Franz Kafka, Diaries, 1910-1923 (New York: Schocken Books)

20 October 1913. …I don’t even have the desire to keep a diary, perhaps because there is already too much lacking in it, perhaps because I should perpetually have to describe incomplete — by all appearances necessarily incomplete — actions, perhaps because writing itself adds to my sadness. …All things resist being written down.

The Book-Beyond-The-Book

Tom McCarthy, Satin Island (2015)

…this not-Report you’re reading now, this offslew of the real, unwritten manuscript… (p. 115)

I’d begun to suspect — in fact, I’d become convinced — that this Great Report was unplottable, unframeable, unrealizable: in short, an in whatever cross-bred form, whatever medium or media, unwritable. Not just by me, with my limited (if once celebrated) capabilities, but fundamentally, essentially, inherently unwritable. . . . Even when I reasoned these last, deranged notions back out to the fringes of my mind, I was still left with the immovable fact of the thing’s unwritability.

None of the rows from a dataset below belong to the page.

/-- MGMT takes the notice of MB0 or MB2 that reached it first into its queue when its buffer is on the device's side and holds what
the hint names; a notice that is not in order, or whose buffer is not DEVICE-owned, is acknowledged with the code that says so, and
the buffer of a bad one returns to its sender (11 R281, 12 R299).

A request of an island enters its mailbox when the receiver runs and no notice is pending there, with the doorbells of sender and
receiver; it waits in the sender's outgoing register behind a pending notice, and fails when the receiver is down (01 R18;
11 R281, R285, R287).

An acknowledge of an earlier tick takes effect, and rings DB_ACK0 for MB0 and the sender's doorbell for another; the first post that
waited for the mailbox then enters it, or all of them fail where the receiver is down by then; a held post that MGMT has not taken
within 1,000 ticks ends in MB_TIMEOUT; both mailboxes of a pair pending for more than 500 ticks raise CROSS once (11 R281, R285, R286,
R287, R290; 01 R18).

Where the spec leaves a point of this open, the clause is the model's choice: notes/assumptions/22, 30, 31, 74, 75. -/
def Obligations.MailboxesTakeAnswerTimeOutAndCross : Prop :=
  (∀ (s : State) (k : Nat), s.mgmtUp = true → s.ready = true → s.queueUse < 4 →
     (k = 0 ∧ s.mb0First = true ∨ k = 2 ∧ s.takeable 2 = true ∧ s.mb0First = false) →
     let m := s.win.mbAt k
     let b := nbBuf m.notice
     let len := nbLen m.notice
     let q : QueuedCmd := ⟨BitVec.ofNat 8 (nbSrc m.notice), if k = 0 then 0 else s.noticeSender m.notice, BitVec.ofNat 6 b, len⟩
     let fits := 1 ≤ len ∧ len ≤ 256 ∧ leAt (s.bufRead b 2) 0 2 = nbHint m.notice
     let answered (code : Byte) (t : State) : Prop :=
       t.win.mbAt k = { m with held := false, ack := some (code, 0x10, s.now) } ∧ (∀ j, j ≠ k → t.win.mbAt j = s.win.mbAt j) ∧
       ∀ i, i ≠ .mgmt → t.win.idb.at i = s.win.idb.at i
     ((s.win.ownAt b).own = .device → fits → (∀ x ∈ s.mgmt.queue ++ [q], assignedOp (s.packetOf x).1 = true) →
       ∃ t, exec .mb0NoticeConsume s = .next t ∧ s.Only [.win, .mgmt] t ∧ answered 0x00 t ∧
         t.win = { s.win with mb := t.win.mb, idb := t.win.idb } ∧ t.mgmt = { s.mgmt with queue := s.mgmt.queue ++ [q] }) ∧
     ((s.win.ownAt b).own = .device → ¬ fits → ∃ t, exec .mb0NoticeConsume s = .next t ∧ s.Only [.win] t ∧ answered 0x01 t ∧
       t.win = { s.win with mb := t.win.mb, idb := t.win.idb, own := t.win.own } ∧
       t.win.ownAt b = ⟨if k = 0 then .host else .free, (s.win.ownAt b).gen + 1, 0x10⟩ ∧
       ∀ j, j ≠ b → t.win.ownAt j = s.win.ownAt j) ∧
     ((s.win.ownAt b).own ≠ .device → ∃ t, exec .mb0NoticeConsume s = .next t ∧ s.Only [.win] t ∧ answered 0x02 t ∧
       t.win = { s.win with mb := t.win.mb, idb := t.win.idb })) ∧
  (∀ (s : State) (k op : Nat) (r : Req), 3 ≤ k → k < 8 →
     (s.Enters k → s.Asks (s.postReq k op r) k r) ∧
     (s.reqUp k = true → ¬ s.Enters k →
       s.postReq k op r = s.setWin { s.win with posts := s.win.posts ++ [(k, reqNotice k op r, r)] }) ∧
     (s.reqUp k = false → s.postReq k op r = s)) ∧
  (∀ s : State, s.clock.powered = true →
     (∀ (k : Fin 8) (code src : Byte) (u : Nat), (s.win.mbAt k.val).ack = some (code, src, u) → (s.win.mbAt k.val).lost = false →
       u < s.now → s.fab.mb2Wait = [] → (k.val = 2 ∨ s.reqUp k.val = true) →
       let m := { s.win.mbAt k.val with
         done := true, rcode := code, ackSrc := src, pending := false, held := false, ack := none, lost := false }
       ∃ t, exec (.mbAcknowledge k) s = .next t ∧ s.Only [.win, .obs] t ∧ s.OnlyTrace t ∧
         t.win = { s.win with
           mb := t.win.mb, db := t.win.db, crossSince := t.win.crossSince, crossRaised := t.win.crossRaised, idb := t.win.idb
           posts := t.win.posts } ∧
         (∀ j, j ≠ k.val → t.win.mbAt j = s.win.mbAt j) ∧
         (t.win.db = if k.val = 0 then s.win.db ||| 0x2 else s.win.db) ∧
         (∀ i, mbFrom k.val ≠ some i → mbTo k.val ≠ some i → t.win.idb.at i = s.win.idb.at i) ∧
         match s.win.posts.find? fun e => e.1 == k.val with
         | none => t.win.mbAt k.val = m ∧ t.win.posts = s.win.posts ∧
           ∀ i, mbFrom k.val = some i → (t.win.idb.at i).getLsbD (8 + k.val) = true
         | some e => k.val = 2 ∨ ((t.win.mbAt k.val).pending = true ∧ (t.win.mbAt k.val).notice = e.2.1 ∧
           (t.win.mbAt k.val).req = e.2.2 ∧ (t.win.mbAt k.val).ack = none ∧
           t.win.posts = s.win.posts.eraseP fun e => e.1 == k.val)) ∧
     (∀ (k : Fin 8) (code src : Byte) (u : Nat), (s.win.mbAt k.val).ack = some (code, src, u) → (s.win.mbAt k.val).lost = false →
       u < s.now → k.val ≠ 2 → s.reqUp k.val = false →
       ∃ t, exec (.mbAcknowledge k) s = .next t ∧ s.Only [.win, .mgmt, .fab, .obs] t ∧
         t.win.posts = s.win.posts.filter (fun e => e.1 != k.val) ∧ t.win.mbAt k.val = { s.win.mbAt k.val with
           done := true, rcode := code, ackSrc := src, pending := false, held := false, ack := none, lost := false }) ∧
     (∀ k : Fin 8, k.val = 0 ∨ k.val = 6 → s.ready = false → (s.win.mbAt k.val).pending = true → (s.win.mbAt k.val).held = true →
       1000 ≤ s.now - (s.win.mbAt k.val).since →
       let b := nbBuf (s.win.mbAt k.val).notice
       ∃ t, exec (.mbTimeout k) s = .next t ∧ s.Only [.win, .obs] t ∧ s.CountersBut [.mbTimeout, .trcDrop] t ∧
         t.win = { s.win with
           own := t.win.own, mb := t.win.mb, db := t.win.db, crossSince := t.win.crossSince, crossRaised := t.win.crossRaised
           idb := t.win.idb } ∧
         t.win.mbAt k.val = { s.win.mbAt k.val with
           done := true, rcode := 0x03, ackSrc := 0x40, pending := false, held := false, timeout := true, ack := none
           lost := false } ∧
         (∀ j, j ≠ k.val → t.win.mbAt j = s.win.mbAt j) ∧
         t.win.db = (if k.val = 0 then s.win.db ||| 0x802 else s.win.db) ∧
         (k.val = 0 → t.win.ownAt b = ⟨.host, (s.win.ownAt b).gen + 1, 0x40⟩) ∧
         ∀ j, (k.val = 0 → j ≠ b) → t.win.ownAt j = s.win.ownAt j) ∧
     (∀ (p : Fin 4) (u : Nat), s.win.crossSince.getD p.val none = some u → 500 < s.now - u →
       (s.win.mbAt (2 * p.val)).pending = true → (s.win.mbAt (2 * p.val + 1)).pending = true →
       s.win.crossRaised.getD p.val false = false → ∃ t, exec (.cross p) s = .next t ∧ s.Only [.win, .faults] t ∧
         t.faults = (s.report 0x1F p.val 0x40).faults ∧
         t.win = { s.win with mb := t.win.mb, db := t.win.db, crossRaised := s.win.crossRaised.set p.val true } ∧
         (∀ j, t.win.mbAt j = if j = 2 * p.val ∨ j = 2 * p.val + 1 then { s.win.mbAt j with cross := true } else s.win.mbAt j) ∧
         t.win.db = if p.val = 0 then s.win.db ||| 0x1000 else s.win.db))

This filled me with anger, and a feeling of stupidity, and sadness, too — grief not for an actual loss but, worse, for a potential or imaginary one: this beautiful, magnificent Report: this book, the Book, the fucking Book, that was to name our era, sum it up; this book that left the format of the book itself behind, this book-beyond-the-book. . . . (pp. 115-116)

A Normal Novel

Adam Thirlwell, Interview by Alex Clark, The Observer 25 January 2015

One problem with writing is to find something that survives its finishing, that still feels as ruthless or nasty or mischievous as when it was begun. The finished object is always neater than expected. The dream is of this entirely impolite object, a gruesome and difficult toy. And then always once you’ve finished it, it turns out to be a normal novel

The End

This review of Aaron Hillyer’s The Disappearance of Literature: Blanchot, Agamben, and the Writers of the No appeared in the Christmas double issue of the Times Literary Supplement 19-26 December 2014: 36.

disappearance

The End

The Disappearance of Literature is not another disquisition on the alleged death of the novel. Instead, it sets out to chart “the paths still open” to fiction; those that, in Aaron Hillyer’s view, are being explored by the “writers of the No” referred to in the book’s subtitle. The appellation was coined by Enrique Vila-Matas in Bartleby & Co. (2000) to designate authors, who — taking their cue from Melville’s agraphic scrivener — “would prefer not to”. This radical negativity is constitutive of artistic modernity, to the point of often merging with it, as in Hofmannstahl’s aphasia-afflicted Lord Chandos, Rimbaud’s years-long silence, Valéry’s Monsieur Teste, the Dada suicides, Robert Musil’s unfinishable masterpiece, Kazimir Malevich and Robert Rauschenberg’s monochromes, John Cage’s mute music, Yves Klein’s empty exhibitions, the libraries of unpublished or unwritten books, and erasure poetry.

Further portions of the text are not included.